Task to complete: Print the lines that run from the line with "u.source ≠ .claimAddr) →" to the line with "claimAddress := address, received", keeping both end lines, exactly as they appear in the entries below, and nothing else.

Collected data:

· · · ·

/-- R30 to R33, R36, R37 and R39: a template that meets no failing test builds, from whatever its sources supply, a frame of
60 … 1,514 bytes; its chain lies in the pool and gives exactly its total length; each substitution and checksum field lies
inside it. The frame's every byte: the segments' pool bytes laid end to end, over them at each place the value
(SubstitutionFitsItsValue) of the substitution listed last that writes there, then each checksum in the order listed over the
bytes as they stand, then 0x00 up to 60. R34, R41 and R42: a build in a state draws on that state's pool, station address and
part time, the owner's record, the received frame, and the address of the owner or of the claim it links (witnesses
`witness_soundTemplate`, `witness_build`). -/
def Obligations.CheckedTemplateAlwaysBuilds : Prop :=
  let laid := fun (pool : List Host.Cell) (segments : List Segment) =>
    segments.flatMap fun g => (List.range g.len).map fun k => memRead 0x00 pool (64 * g.startBlock + k)
  let substituted := fun (ctx : BuildContext) (t : Template) =>
    (List.range t.totalLen).map fun k =>
      match t.substs.reverse.find? fun u => decide (u.offset ≤ k ∧ k < u.offset + u.len) with
      | some u => (substValue ctx u.source u.len).getD (k - u.offset) 0
      | none => (laid ctx.pool t.segments).getD k 0
  let checksum := fun (n : Nat) (bytes : List Byte) (c : ChecksumSpec) =>
    let total := c.baseSum.toNat + ((List.range (c.spanEnd.getD n - c.spanStart)).map fun j =>
      let k := c.spanStart + j
      if k = c.fieldOffset ∨ k = c.fieldOffset + 1 then 0
      else (bytes.getD k 0).toNat * (if j % 2 = 0 then 256 else 1)).sum
    let folded := if total = 0 then 0 else (total - 1) % 65535 + 1
    if 0xFFFF - folded = 0 ∧ c.zeroAsOnes = true then 0xFFFF else 0xFFFF - folded
  let summed := fun (n : Nat) (bytes : List Byte) (c : ChecksumSpec) =>
    (List.range n).map fun k =>
      if k = c.fieldOffset then BitVec.ofNat 8 (checksum n bytes c / 256)
      else if k = c.fieldOffset + 1 then BitVec.ofNat 8 (checksum n bytes c) else bytes.getD k 0
  (∀ (t : Template) (owner : Record) (rxAllowed : Bool), t.inRange rxAllowed → t.reason owner = none →
    (∀ g ∈ t.segments, 64 * g.startBlock + g.len ≤ 16384) ∧
    (∀ pool, layChain pool t.segments = laid pool t.segments ∧ (layChain pool t.segments).length = t.totalLen) ∧
    (∀ u ∈ t.substs, u.offset + u.len ≤ t.totalLen) ∧
    (∀ c ∈ t.checksums, c.fieldOffset + 2 ≤ c.spanEnd.getD t.totalLen ∧ c.spanEnd.getD t.totalLen ≤ t.totalLen) ∧
    ∀ ctx : BuildContext,
      buildFrame ctx t =
        t.checksums.foldl (summed t.totalLen) (substituted ctx t) ++ List.replicate (60 - t.totalLen) 0 ∧
      (buildFrame ctx t).length = max 60 t.totalLen ∧ max 60 t.totalLen ≤ 1514) ∧
  ∀ (s : State) (owner : Record) (t : Template) (received address : List Byte),
    let linked := fun (link : Link) => ∃ i c, link = some i ∧ s.claimAt i = some c ∧ address = c.cfg.address
    (match owner with
      | .claim c => address = c.cfg.address
      | .responder r => linked r.cfg.claimLink
      | .stream x => linked x.cfg.claimLink
      | .exchange x => linked x.cfg.claimLink
      | .filter _ => False) ∨ (∀ u ∈ t.substs, u.source ≠ .claimAddr) →
    s.build owner t received =
      buildFrame
        { pool := s.pool, stationAddr := s.table.stationAddr, now := s.clk.partTime, owner := owner
          claimAddress := address, received := received } t

/-- R38: in the frame a checked template builds, the 16-bit ones' complement sum of each checksum's span as it stands, plus the
base sum, folds to 0xFFFF (witness `witness_soundTemplate`). -/
def Obligations.EverySpanSumsToAllOnes : Prop :=
  ∀ (t : Template) (owner : Record) (rxAllowed : Bool) (ctx : BuildContext), t.inRange rxAllowed →
    t.reason owner = none → ∀ c ∈ t.checksums,
      foldSum (sumWords (bytesAt (buildFrame ctx t) c.spanStart (c.spanEnd.getD t.totalLen - c.spanStart)) +
        c.baseSum.toNat) = 0xFFFF
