@[simp] theorem State.offerHeld_slot (s : State) (f : Frame) (c : Option (ConditionClass × SlotIx)) (k : SlotIx) : (s.offerHeld f c).slot k = s.slot k := by
  simp [State.slot]

/-- Emptying the held queue changes the queue and its count alone. -/
@[simp] theorem State.discardHeld_frame (s : State) :
    (s.discardHeld).clk = s.clk ∧ (s.discardHeld).pins = s.pins ∧ (s.discardHeld).ports = s.ports ∧
    (s.discardHeld).store = s.store ∧ (s.discardHeld).table = s.table ∧ (s.discardHeld).pool = s.pool ∧
    (s.discardHeld).custody = s.custody ∧ (s.discardHeld).policy = s.policy ∧ (s.discardHeld).guard = s.guard ∧
    (s.discardHeld).rx = s.rx ∧ (s.discardHeld).tx = s.tx ∧ (s.discardHeld).stn = s.stn ∧
    (s.discardHeld).cond = s.cond ∧ (s.discardHeld).draws = s.draws ∧ (s.discardHeld).pending = s.pending := by
  unfold State.discardHeld; split <;> simp

@[simp] theorem State.discardHeld_slot (s : State) (k : SlotIx) : (s.discardHeld).slot k = s.slot k := by
  simp [State.slot]

/-- A pushed item changes the transmitter alone. -/
@[simp] theorem State.pushItem_frame (s : State) (it : OwnItem) :
    (s.pushItem it).clk = s.clk ∧ (s.pushItem it).pins = s.pins ∧ (s.pushItem it).ports = s.ports ∧
    (s.pushItem it).store = s.store ∧ (s.pushItem it).table = s.table ∧ (s.pushItem it).pool = s.pool ∧
    (s.pushItem it).custody = s.custody ∧ (s.pushItem it).policy = s.policy ∧ (s.pushItem it).guard = s.guard ∧
    (s.pushItem it).rx = s.rx ∧ (s.pushItem it).counters = s.counters ∧ (s.pushItem it).stn = s.stn ∧
    (s.pushItem it).held = s.held ∧ (s.pushItem it).cond = s.cond ∧ (s.pushItem it).draws = s.draws ∧
    (s.pushItem it).pending = s.pending := by
  unfold State.pushItem; split <;> simp

@[simp] theorem State.pushItem_slot (s : State) (it : OwnItem) (k : SlotIx) : (s.pushItem it).slot k = s.slot k := by
  simp [State.slot]

/-- A withdrawn item changes the transmitter alone. -/
@[simp] theorem State.withdrawItem_frame (s : State) (i : SlotIx) :
    (s.withdrawItem i).clk = s.clk ∧ (s.withdrawItem i).pins = s.pins ∧ (s.withdrawItem i).ports = s.ports ∧
    (s.withdrawItem i).store = s.store ∧ (s.withdrawItem i).table = s.table ∧ (s.withdrawItem i).pool = s.pool ∧
    (s.withdrawItem i).custody = s.custody ∧ (s.withdrawItem i).policy = s.policy ∧
    (s.withdrawItem i).guard = s.guard ∧ (s.withdrawItem i).rx = s.rx ∧ (s.withdrawItem i).counters = s.counters ∧
    (s.withdrawItem i).stn = s.stn ∧ (s.withdrawItem i).held = s.held ∧ (s.withdrawItem i).cond = s.cond ∧
    (s.withdrawItem i).draws = s.draws ∧ (s.withdrawItem i).pending = s.pending := by
  simp [State.withdrawItem]

@[simp] theorem State.withdrawItem_slot (s : State) (i : SlotIx) (k : SlotIx) : (s.withdrawItem i).slot k = s.slot k := by
  simp [State.slot]

/-- Copying the held head out changes the station path alone. -/
@[simp] theorem State.feedStation_frame (s : State) :
    (s.feedStation).clk = s.clk ∧ (s.feedStation).pins = s.pins ∧ (s.feedStation).ports = s.ports ∧
    (s.feedStation).store = s.store ∧ (s.feedStation).table = s.table ∧ (s.feedStation).pool = s.pool ∧
    (s.feedStation).custody = s.custody ∧ (s.feedStation).policy = s.policy ∧ (s.feedStation).guard = s.guard ∧
    (s.feedStation).rx = s.rx ∧ (s.feedStation).counters = s.counters ∧ (s.feedStation).tx = s.tx ∧
    (s.feedStation).held = s.held ∧ (s.feedStation).cond = s.cond ∧ (s.feedStation).draws = s.draws ∧
    (s.feedStation).pending = s.pending := by
  unfold State.feedStation; split <;> (try split) <;> simp

@[simp] theorem State.feedStation_slot (s : State) (k : SlotIx) : (s.feedStation).slot k = s.slot k := by
  simp [State.slot]

/-- Writing a claim changes the table and the change list alone. -/
@[simp] theorem State.putClaim_frame (s : State) (i : SlotIx) (a b : Claim) :
    (s.putClaim i a b).clk = s.clk ∧ (s.putClaim i a b).pins = s.pins ∧ (s.putClaim i a b).ports = s.ports ∧
    (s.putClaim i a b).store = s.store ∧ (s.putClaim i a b).pool = s.pool ∧
    (s.putClaim i a b).custody = s.custody ∧ (s.putClaim i a b).policy = s.policy ∧
    (s.putClaim i a b).guard = s.guard ∧ (s.putClaim i a b).rx = s.rx ∧ (s.putClaim i a b).counters = s.counters ∧
    (s.putClaim i a b).tx = s.tx ∧ (s.putClaim i a b).stn = s.stn ∧ (s.putClaim i a b).held = s.held ∧
    (s.putClaim i a b).draws = s.draws ∧ (s.putClaim i a b).pending = s.pending := by
  simp [State.putClaim]

/-- Writing a responder changes the table and the change list alone. -/
@[simp] theorem State.putResponder_frame (s : State) (i : SlotIx) (a b : Responder) :
    (s.putResponder i a b).clk = s.clk ∧ (s.putResponder i a b).pins = s.pins ∧
    (s.putResponder i a b).ports = s.ports ∧ (s.putResponder i a b).store = s.store ∧
    (s.putResponder i a b).pool = s.pool ∧ (s.putResponder i a b).custody = s.custody ∧
    (s.putResponder i a b).policy = s.policy ∧ (s.putResponder i a b).guard = s.guard ∧
    (s.putResponder i a b).rx = s.rx ∧ (s.putResponder i a b).counters = s.counters ∧
    (s.putResponder i a b).tx = s.tx ∧ (s.putResponder i a b).stn = s.stn ∧ (s.putResponder i a b).held = s.held ∧
    (s.putResponder i a b).draws = s.draws ∧ (s.putResponder i a b).pending = s.pending := by
  simp [State.putResponder]

/-- Writing a filter changes the table and the change list alone. -/
@[simp] theorem State.putFilter_frame (s : State) (i : SlotIx) (a b : Filter) :
    (s.putFilter i a b).clk = s.clk ∧ (s.putFilter i a b).pins = s.pins ∧ (s.putFilter i a b).ports = s.ports ∧
    (s.putFilter i a b).store = s.store ∧ (s.putFilter i a b).pool = s.pool ∧
    (s.putFilter i a b).custody = s.custody ∧ (s.putFilter i a b).policy = s.policy ∧
    (s.putFilter i a b).guard = s.guard ∧ (s.putFilter i a b).rx = s.rx ∧
    (s.putFilter i a b).counters = s.counters ∧ (s.putFilter i a b).tx = s.tx ∧ (s.putFilter i a b).stn = s.stn ∧
    (s.putFilter i a b).held = s.held ∧ (s.putFilter i a b).draws = s.draws ∧
    (s.putFilter i a b).pending = s.pending := by
  simp [State.putFilter]
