-- ==== Sys2Proof/Tests/Slice0.lean ====
section
/-! SUPPORT. The model's own tests: the well-formedness smoke tests, one-step tests of the commands with results worked out
from the manual, and the witnesses of the statements' hypotheses. -/

namespace Sys2Proof.Tests

set_option Elab.async false

open Sys2Proof.Machine

/-! ## Small states -/

/-- Bytes from numbers. -/
def by' (l : List Nat) : List Byte := l.map (BitVec.ofNat 8)

/-- What a command leaves passes a test. -/
def after (c : Instr) (s : State) (test : State → Bool) : Bool :=
  match exec c s with
  | .next t => test t
  | .fault _ | .refused _ => false

/-- A template of 14 bytes, pool bytes 0 to 13. -/
def tpl : Template := { totalLen := 14, segments := [⟨0, 14, true⟩], substs := [], checksums := [] }

/-- A template with a claim address, a checksum over its 14 bytes and one-complement zero. -/
def tplSum : Template :=
  { totalLen := 14, segments := [⟨0, 8, false⟩, ⟨1, 6, true⟩], substs := [⟨4, 4, .claimAddr⟩],
    checksums := [⟨0, none, 12, 0x11, true⟩] }

/-- A descriptor that asks for byte 12. -/
def wants (b : Nat) : Descriptor := [.masked 12 [(BitVec.ofNat 8 b, 0xFF)]]

def claim : Claim :=
  Claim.fresh
    { address := by' [9], assertion := wants 8, assertionOffset := 14, probeTemplate := some tpl,
      announceTemplate := some tplSum, probeCount := 3, probeSpacing := 16, defenceWindow := 160, exchangeLink := none }

def responder : Responder :=
  Responder.fresh { descriptor := wants 7, answerTemplate := tpl, claimLink := none, cls := .courtesy }

def filter : Filter := Filter.fresh { descriptor := wants 6, action := .rouse }

def stream : Stream :=
  Stream.fresh
    { inbound := wants 5, outbound := wants 4, seqOffset := 14, ackOffset := 18, headerLen := 22,
      closeProbe := some (.masked 13 [(1, 1)]), tracking := true, probeTemplate := tpl, replyTemplate := tpl,
      period := 480, retrySpacing := 16, missLimit := 3, claimLink := none }
    (some (0x1000, 0xFFFFFFF0))

def exchange : Exchange :=
  Exchange.fresh
    { requestTemplate := tpl, reply := [.masked 12 [(3, 0xFF)], .equalsCounter 13 1], decline := some (wants 2),
      captureSpecs := [⟨14, 4⟩], firstDelay := 16, schedule := .captured 0 128 160 (2 ^ 30), replyTimeout := 32,
      retryLimit := 2, claimLink := none }
    #v[0, 0, 0, 0] 0x44

/-- The part in HOME with the link up, a station address, and one record in slot 0. -/
def home (r : Option Record) : State :=
  { State.reset with
    pins := ⟨true, true⟩
    tx := { State.reset.tx with linkUp := true }
    table := { slots := (Vector.replicate 128 none).set 0 r, counts := ({ claims := 0, streams := 0, exchanges := 0 } :
      KindCounts), stationAddr := 0x020000000001 } }

/-- The same part lent, at part time 1,000. -/
def lent (r : Option Record) : State :=
  { home r with
    custody := { State.reset.custody with state := .proxy }
    clk := { State.reset.clk with partTime := 1000 } }

/-- A frame with byte 12 and the bytes behind it. -/
def frame (l : List Nat) : Frame := Frame.made (by' (List.replicate 12 1 ++ l))

/-- A part with one good frame to take. -/
def staged (s : State) (f : Frame) : State := s.setRx { s.rx with staged := [f] }

/-! ## Well-formed commands: what each check refuses -/

theorem test_wf_longPayload : (Instr.putSlot .system (List.replicate 1025 0)).wellFormed = false := by decide +kernel
theorem test_wf_longestPayload : (Instr.putSlot .system (List.replicate 1024 0)).wellFormed = true := by decide +kernel
theorem test_wf_emptyPoll : (Instr.poll 0).wellFormed = false := by decide
theorem test_wf_emptyRead : (Instr.responseRead .platform 0).wellFormed = false := by decide
theorem test_wf_knownRequest : (Instr.unknownRequest .system [0x0B, 0, 0]).wellFormed = false := by decide
theorem test_wf_unknownCode : (Instr.unknownRequest .system [0x14, 0, 0]).wellFormed = true := by decide

/-! ## Functions of the manual -/

/-- The CRC of "123456789", the usual check value of R40's CRC-32. -/
theorem test_crc_check : crc32 (by' [0x31, 0x32, 0x33, 0x34, 0x35, 0x36, 0x37, 0x38, 0x39]) = 0xCBF43926 := by
  decide +kernel

/-- The worked case of a checksum over an odd span (section 2.5). -/
theorem test_checksum_oddSpan :
    checksumOf (by' [0x45, 0, 0, 0x1C, 0xAB, 0xCD, 0, 0, 0xC0, 0xA8, 1, 5, 0x7F]) 0x0A0B false = 0xC45C := by
  decide +kernel

/-- The worked case of a second checksum that covers the first (section 2.5). -/
theorem test_checksum_second :
    ([⟨0, some 6, 2, 0, false⟩, ⟨0, none, 6, 0x11, false⟩] : List ChecksumSpec).foldl (applyChecksum 14)
      (by' [0, 1, 0, 0, 0x10, 0x20, 0, 0, 0x30, 0x40, 0x50, 0x60, 0x70, 0x80]) =
      by' [0, 1, 0xEF, 0xDE, 0x10, 0x20, 0x0E, 0xCE, 0x30, 0x40, 0x50, 0x60, 0x70, 0x80] := by decide +kernel

/-- A build with pool bytes 0xAA at 0 and 0xBB at 64, a claim address of one byte and the station address 02 … over it: the
substitution listed later wins, the sum 0x16E13 folds to 0x6E14, and zero bytes follow up to 60 (R30, R35 to R37, R39). -/
theorem test_build_bytes :
    buildFrame
      { pool := [(0, 0xAA), (64, 0xBB)], stationAddr := 0x020000000001, now := 0, owner := .claim claim
        claimAddress := [9], received := [] }
      { tplSum with substs := [⟨4, 4, .claimAddr⟩, ⟨5, 2, .stationAddr⟩] } =
      by' [0xAA, 0, 0, 0, 9, 2, 0, 0, 0xBB, 0, 0, 0, 0x91, 0xEB] ++ List.replicate 46 0 := by decide +kernel

/-- The worked case of the sequence tests across the wrap (section 7.2). -/
theorem test_sequence_wrap :
    ([(0xFFFFFFEF, 0x1000), (0xFFFFFFF0, 0x1000), (0xFFFFFFF0, 0x1001), (0xFFFFFFF0, 0xFFF), (0x10, 0),
      (0x7FFFFFF0, 0), (0xFFFFFFEE, 0)] : List (SeqValue × SeqValue)).map
        (fun p => seqTests 0x1000 0xFFFFFFF0 p.1 p.2) =
      [.keepAlive, .acknowledgement, .data, .stale, .data, .stale, .stale] := by decide +kernel

/-- The worked case of a renewal time: 3,600 seconds, half of it, is 28,800 ticks (section 8.3). -/
theorem test_capturedDelay : capturedDelay 3600 128 160 (2 ^ 30) = 28800 := by decide +kernel

/-! ## One step of each command -/

/-- An image that clamps (R17): a CLAIM with probe count 9 and probe spacing 0 is stored with 7 and 1. -/
theorem test_putSlot_clamps :
    after (.putSlot .system (by' ([0, 1, 1, 9, 1, 0, 12, 1, 0, 8, 0xFF, 0, 14, 0, 0, 9, 0, 0, 0, 0, 0, 0, 0, 160, 0xFF])))
      (home none) (fun t => decide ((t.claimAt 0).map (fun c => (c.cfg.probeCount, c.cfg.probeSpacing, c.cfg.defenceWindow)) =
        some (7, 1, 160)) && decide (t.table.counts.claims = 1)) = true := by decide +kernel

theorem test_getSlot_empty :
    after (.getSlot .platform [127]) State.reset
      (fun t => decide (t.ports.plat.slot = .ready { result := .done, payload := [127, 0] })) = true := by decide +kernel

theorem test_clearSlot_clears :
    after (.clearSlot .system [0]) (home (some (.filter filter))) (fun t => decide (t.slot 0 = none)) = true := by
  decide +kernel

theorem test_poolWrite_lastByte :
    after (.poolWrite .system (by' [0x3F, 0xFF, 0xAB])) State.reset (fun t => decide (t.pool = [(16383, 0xAB)])) = true := by
  decide +kernel

theorem test_poolRead_pastEnd :
    after (.poolRead .system (by' [0x3F, 0xFF, 0, 2])) State.reset
      (fun t => decide (t.ports.sys.slot = .ready { result := .outOfRange, payload := [] })) = true := by decide +kernel

theorem test_lend_checks :
    after (.lend .system []) State.reset
      (fun t => decide (t.custody.state = .checking) && decide (t.ports.sys.slot = .working)) = true := by decide +kernel

theorem test_reclaim_home :
    after (.reclaim .system []) (lent (some (.claim claim)))
      (fun t => decide (t.custody.state = .home) && decide (t.ports.sys.slot = .ready { result := .accepted, payload := [] })) =
      true := by decide +kernel

theorem test_recall_discard :
    after (.recall .platform [1]) (lent (some (.claim claim))) (fun t => decide (t.custody.state = .home)) = true := by
  decide +kernel

theorem test_setPolicy_highMark :
    after (.setPolicy .system (by' [8, 0, 0, 20])) State.reset
      (fun t => decide (t.policy.highMark = 20) && decide (t.policy.lowMark = 20)) = true := by decide +kernel

theorem test_getPolicy_rouse :
    after (.getPolicy .platform [2, 7]) State.reset
      (fun t => decide (t.ports.plat.slot = .ready { result := .done, payload := [1] })) = true := by decide +kernel

theorem test_readStatus_length :
    after (.readStatus .platform []) State.reset
      (fun t => match t.ports.plat.slot with | .ready r => decide (r.payload.length = 58) | _ => false) = true := by
  decide +kernel

theorem test_readReport_length :
    after (.readReport .platform []) State.reset
      (fun t => match t.ports.plat.slot with | .ready r => decide (r.payload.length = 45) | _ => false) = true := by
  decide +kernel

theorem test_readChanges_empty :
    after (.readChanges .system [0]) State.reset
      (fun t => decide (t.ports.sys.slot = .ready { result := .done, payload := by' [0, 0, 0, 0, 0] })) = true := by
  decide +kernel

theorem test_takeSample_empty :
    after (.takeSample .platform (by' [0, 0, 0, 1])) State.reset
      (fun t => decide (t.ports.plat.slot = .ready { result := .done, payload := List.replicate 11 0 })) = true := by
  decide +kernel

theorem test_releaseSample_system :
    after (.releaseSample .system []) State.reset
      (fun t => decide (t.ports.sys.slot = .ready { result := .notPermitted, payload := [] })) = true := by decide +kernel

theorem test_storeRead_part :
    after (.storeRead .platform [0]) State.reset
      (fun t => match t.ports.plat.slot with | .ready r => decide (r.payload.take 2 = by' [0x61, 0x20]) | _ => false) =
      true := by decide +kernel

theorem test_storeErase_locked :
    after (.storeErase .system [1]) State.reset
      (fun t => decide (t.ports.sys.slot = .ready { result := .locked, payload := [] })) = true := by decide +kernel

theorem test_storeProgram_page7 :
    after (.storeProgram .system (7 :: List.replicate 256 5)) State.reset
      (fun t => decide (t.store.op = some (.program 7 (List.replicate 256 5)))) = true := by decide +kernel

theorem test_softReset_platform :
    after (.softReset .platform []) State.reset
      (fun t => decide (t.ports.plat.slot = .ready { result := .notPermitted, payload := [] })) = true := by decide +kernel

theorem test_poll_empty :
    after (.poll 4) State.reset (fun t => decide (t.ports.sys.out = by' [2, 0, 0, 0xFF])) = true := by decide +kernel

theorem test_unknownRequest :
    after (.unknownRequest .platform [0x14, 0, 0]) State.reset
      (fun t => decide (t.ports.plat.slot = .ready { result := .malformed, payload := [] })) = true := by decide +kernel

theorem test_responseRead_working :
    after (.responseRead .system 3) (State.reset.working .system)
      (fun t => decide (t.ports.sys.out = by' [2, 0, 0])) = true := by decide +kernel

theorem test_lendCheck_noStation :
    after .lendCheckStep (State.reset.setCustody ⟨.checking, some .station, false, false⟩)
      (fun t => decide (t.custody.state = .home) &&
        decide (t.ports.sys.slot = .ready { result := .checkFailed, payload := by' [0xFF, 7] })) = true := by decide +kernel
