-- ==== Sys2Proof/Syntax.lean ====
section
/-! DEFINITION. The commands of the stratum: one constructor of `Instr` per row of
spec/opcode_table.json. A row is one whole step of the part: a host or operator command, one
instruction of a tile program, an operation of an engine, or an event. Its operands name the unit it
happens to and, where the surroundings decide something (a sensor reading, a flit's contents, a fault of the
silicon, whether a flash read-back succeeds), carry what they decide. Operands that number a unit have a
type with exactly that many values. -/
namespace Sys2Proof

/-- A fault of the silicon that corrupts one FP32 or INT32 result element of an operation: the element's
row and column (for an ATTN, column 0x1000 + t is the score of token t) and the bits flipped in it. -/
structure ArithFault where
  row : Nat
  col : Nat
  flip : W32
  deriving DecidableEq, Repr

/-- A fault of one vector step: the row, the element and the step of it that is hit, the bits flipped in the lane's
result and in the shadow lane's result (R207). Element 0x1F_FFFF names the steps of the row as a whole: its tree steps,
counted from 0 level by level, and after them RMSNORM's r (DESIGN CHOICE, log 123). -/
structure LaneFault where
  row : Nat
  elem : Nat
  step : Nat
  lane : W32
  shadow : W32
  deriving DecidableEq, Repr

/-- The header of a received flit (R361), beside its TYPE, which the row gives. -/
structure FlitHdr where
  seq : BitVec 16
  ack : BitVec 16
  cvc : BitVec 2
  ccnt : BitVec 14
  deriving DecidableEq, Repr

/-- One barrier stamp of a HELLO (R367). -/
structure BarrierStamp where
  flock : BitVec 16
  period : BitVec 32
  stamp : BitVec 64
  deriving DecidableEq, Repr

/-- A HELLO body (R367). -/
structure HelloBody where
  stackId : BitVec 64
  stackNo : Byte
  port : Byte
  cls : Byte
  level : Byte
  fprint : BitVec 64
  buf0 : BitVec 16
  buf1 : BitVec 16
  buf2 : BitVec 16
  hops : Byte
  lanes : Byte
  stamps : List BarrierStamp
  deriving DecidableEq, Repr

/-- A message as the MSG flits carry it (R371). -/
structure MsgBody where
  held : Bool
  sstack : Byte
  dstack : Byte
  stile : BitVec 10
  dtile : BitVec 10
  sch : BitVec 4
  dch : BitVec 4
  holdId : W32
  seq : W32
  gen : BitVec 16
  left : BitVec 64
  payload : Bytes
  deriving DecidableEq, Repr

/-- A GRANT body (R372). -/
structure GrantBody where
  op : Byte
  tile : BitVec 10
  ch : BitVec 4
  sch : BitVec 4
  credits : BitVec 16
  maxlen : BitVec 16
  gen : BitVec 16
  deriving DecidableEq, Repr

· · · ·

Written response:
      | .filter _ => False) ∨ (∀ u ∈ t.substs, u.source ≠ .claimAddr) →
    s.build owner t received =
      buildFrame
        { pool := s.pool, stationAddr := s.table.stationAddr, now := s.clk.partTime, owner := owner
          claimAddress := address, received := received } t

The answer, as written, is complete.